Posterior lumbar interbody fusion (PLIF) is a classic operation for the treatment of lumbar degenerative diseases such as lumbar disc herniation, lumbar spinal stenosis, and lumbar spondylolisthesis. Surgical site infection (SSI) is a serious and costly complication, and the reported incidence varies from 0.2% to 16.1% [1]. Surgical site infections can lead to catastrophic consequences such as instrumentation failure, osteomyelitis, pseudoarthrosis, prolonged hospitalization, increased hospital costs, readmissions, and even sepsis or death, increasing patient suffering and placing a heavy burden on families [2]. With the aggravation of the aging population, the number of patients with degenerative lumbar diseases has gradually increased, and correspondingly, the number of those who need to perform this procedure has also increased; at the same time, surgical site infections are increasing; this poses a serious challenge to family and social health systems [3]. Therefore, developing an accurate predictive model for early identification of patients at high risk of surgical site infection and targeted intervention is the most cost-effective approach.

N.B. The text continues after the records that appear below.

/-- Whether some element that a copy reads or writes strays, by the translations of the moment in which it starts. (Log 102: DEDUCED.) -/
def copyStrays (s0 : State) (p : Partition) (c : Nat) (d : List Nat) : Bool :=
  let s := lendWindows s0 p c
  let n := fun (fmt : Nat) => if tcPack d then 4096 else szBytes fmt
  (List.range (tcTotal d)).any (fun i =>
    (tcSkind d = 1 && strays s p c .read (elemAddr s 1 (tcSrc d) (tcOfs d (tcSstr d) (tcDims d) 0 i)) (n (tcSfmt d)))
    || (tcDkind d = 1 && strays s p c .write (elemAddr s 1 (tcDst d) (tcOfs d (tcDstr d) (tcDims d) 0 i)) (n (tcDfmt d))))

/-- COPY [queue, SEQ, node]. (Log 50: DEDUCED.) -/
def execCopy (s : State) : Out :=
  let q := arg s 0
  let seq := arg s 1
  let n := arg s 2
  .next (match argsOf s q seq n, partOf s q with
    | none, _ => s
    | some _, none => finish s q seq n stRange 0 0 0 []
    | some a, some (_, p) =>
      let d := (List.range 16).map (fun i => wordAt s (a.getD 0 0 + 8 * i) 8)
      match copyCore s p with
      | none => finish s q seq n stRange 0 0 0 []
      | some (c, k) =>
        if !inDram p (a.getD 0 0) 128 || !p.has c || ownImage s c k then finish s q seq n stRange 0 0 0 []
        else if copyBad true d then finish s q seq n stField 0 0 0 []
        else if rangesCause s c (copyRanges d) ≠ 0 ∨ copyStrays s p c d then finish s q seq n stRange 0 0 0 []
        else addShare q seq n c k s d)

/-- A TCOPY descriptor of `m` pages. -/
def pageCopy (src dst m : Nat) : List Nat :=
  let dim := (m - 1) + 4096 * 2 ^ 24 + 4096 * 2 ^ 60
  [src % 2 ^ 64, dst % 2 ^ 64, src / 2 ^ 64 * 2 ^ 56 + dst / 2 ^ 64 * 2 ^ 48 + 2 ^ 46 + 2 ^ 44 + 2 ^ 41, 0, dim % 2 ^ 64, dim / 2 ^ 64]
    ++ List.replicate 10 0

/-- A share as copies of at most 2^24 pages each. (Log 50: DEDUCED.) -/
def pageCopies : Nat → Nat → Nat → Nat → List (List Nat)
  | 0, _, _, _ => []
  | fuel + 1, src, dst, m =>
    if m = 0 then []
    else
      let x := min m (2 ^ 24)
      pageCopy src dst x :: pageCopies fuel (src + 4096 * x) (dst + 4096 * x) (m - x)

/-- CKPT [queue, SEQ]: equal shares for the tephra cores of the partition; the last takes the remainder. (Log 50: DEDUCED.) -/
def execCkpt (s : State) : Out :=
  let q := arg s 0
  let seq := arg s 1
  .next (match argsOf s q seq 0, partOf s q with
    | none, _ => s
    | some _, none => retireCmd s q seq stRange 0 0 0 []
    | some a, some (_, p) =>
      let src := a.getD 0 0
      let pages := a.getD 1 0 / 4096
      let dst := a.getD 2 0
      let ts := p.cores.flatMap (fun c => [(c, 0), (c, 1)])
      let each := pages / ts.length
      let run := fun (t : Nat × (Nat × Nat)) =>
        let m := if t.1 + 1 = ts.length then pages - each * (ts.length - 1) else each
        pageCopies 64 (src + 4096 * each * t.1) (dst + 4096 * each * t.1) m
      let runs := (List.range ts.length).zip ts
      if a.getD 1 0 % 4096 ≠ 0 ∨ src % 4096 ≠ 0 ∨ dst % 4096 ≠ 0 then
        retireCmd s q seq stField 0 0 0 []
      else if ts.any (fun t => ownImage s t.1 t.2) ∨ runs.any (fun t => (run t).any (copyStrays s p t.2.1)) then
        retireCmd s q seq stRange 0 0 0 []
      else if pages = 0 then retireCmd s q seq 0 0 0 0 []
      else runs.foldl (fun x t => (run t).foldl (addShare q seq 0 t.2.1 t.2.2) x) (setCmdSt s q seq .waiting))
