def execVpack (w : VWord) (s : State) : Out :=
  let fmt := w.md % 8
  let cs := (clusterOn s w)
  let rs := cs.map (fun c =>
    let xs := (List.range 32).map (fun j =>
      elemHeld .f32 0 (vlane s (if j < 16 then w.a else w.b) (16 * c + j % 16)))
    (c, packBlock s.cur.cvp fmt w.c xs))
  let lanes := rs.flatMap (fun r =>
    let img := packImage fmt r.2
    (List.range 16).map (fun i =>
      (16 * r.1 + i, ({ data := BitVec.ofNat 32 (leNat ((img.drop (4 * i)).take 4)), tail := 0 } : Lane))))
  .next (landVFl s w.d 1 lanes (rs.foldl (fun a r => flagOr a r.2.flags) 0))
where
  /-- The clusters that VPACK writes whole. -/
  clusterOn (s : State) (w : VWord) : List Nat := (List.range 8).filter (fun c => (acting s w).contains (16 * c))

/-- Byte `k` of the cluster image held in cluster `c` of a register. -/
def imageByte (s : State) (n c k : Nat) : Nat := bitsAt (vlane s n (16 * c + k / 4)).data.toNat (8 * (k % 4)) 8

/-- VUNPK raises no flag (R157). -/
def execVunpk (w : VWord) (s : State) : Out :=
  let m := w.md % 8 + 5
  perLaneFl s w 1 32 (fun l _ =>
    let j := 16 * (w.md / 8 % 2) + l % 16
    let c := l / 16
    let code := if eltBits m = 4 then bitsAt (imageByte s w.a c (j / 2)) (4 * (j % 2)) 4 else imageByte s w.a c j
    ((writeFp s.cur.cvp .f32 (eltVal m code (imageByte s w.a c 32) (imageByte s w.a c 33)).exact).1, 0))

end Sys2Proof.Machine
end

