-- ==== Sys2Proof/Machine/Dispatch.lean ====
section
/-! DEFINITION. The one dispatch: every row of the opcode table and its meaning. -/

namespace Sys2Proof.Machine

In recent years, artificial intelligence has played an important role in the medical field, such as coronavirus disease 2019 (COVID-19) diagnosis [4], detection of gastrointestinal polyps [5], retinal vessel segmentation [6], image diagnosis of lung cancer [7], diagnosis of atrophic gastritis [8], and confidentiality management of electronic medical records on the cloud [9]. Machine learning, a form of artificial intelligence, combined with medical big data can create algorithms that rival those of human doctors [10]. Unfortunately, few studies have applied machine learning algorithms to predict surgical site infection after posterior lumbar interbody fusion. Therefore, we trained seven machine learning prediction models to early predict the risk of surgical site infection after PLIF using easily available preoperative and intraoperative factors. However, given that most patients after posterior lumbar interbody fusion do not develop surgical site infections, such data structures suffer from category imbalance (which refers to the unequal number of samples between categories in the classification problem), and the effectiveness of machine learning algorithms in this situation is reduced [11]. However, synthetic minority oversampling technique (SMOTE) is a common method to deal with unbalanced data [12]. Therefore, this study uses SMOTE to optimize our machine learning prediction model.

Our study is aimed at developing and validating a machine learning prediction model for surgical site infection after PLIF. To the best of our knowledge, our study is the first to combine SMOTE with multiple machine learning algorithms to develop and validate a predictive model for surgical site infection after PILF. Clinicians can identify high-risk patients with surgical site infection early through this prediction model, which is helpful to optimize patient selection and perioperative management. Early preventive intervention in this population can reduce the occurrence of serious complications and may prevent the occurrence and development of surgical site infection.

2. Methods

2.1. Patients

This study was approved by the ethics committee of The First Affiliated Hospital of Chongqing Medical University. And the informed consent was waived for the retrospective study. From January 2019 to August 2021, a total of 584 patients underwent posterior lumbar interbody fusion (PLIF) at our center for degenerative lumbar disease. Inclusion criteria were as follows: (1) ; (2) diagnosis of lumbar degenerative diseases, including lumbar disc herniation, lumbar spinal stenosis, spondylolisthesis, and lumbar instability based on lumbar magnetic resonance imaging (MRI) and clinical manifestations; (3) undergoing primary single-level or multilevel PLIF surgery. The exclusion criteria were as follows: (1) patients with a previous history of open lumbar surgery; (2) patients with preoperative concurrent active infection of the spine or other parts of the body, spinal deformity, and tumors.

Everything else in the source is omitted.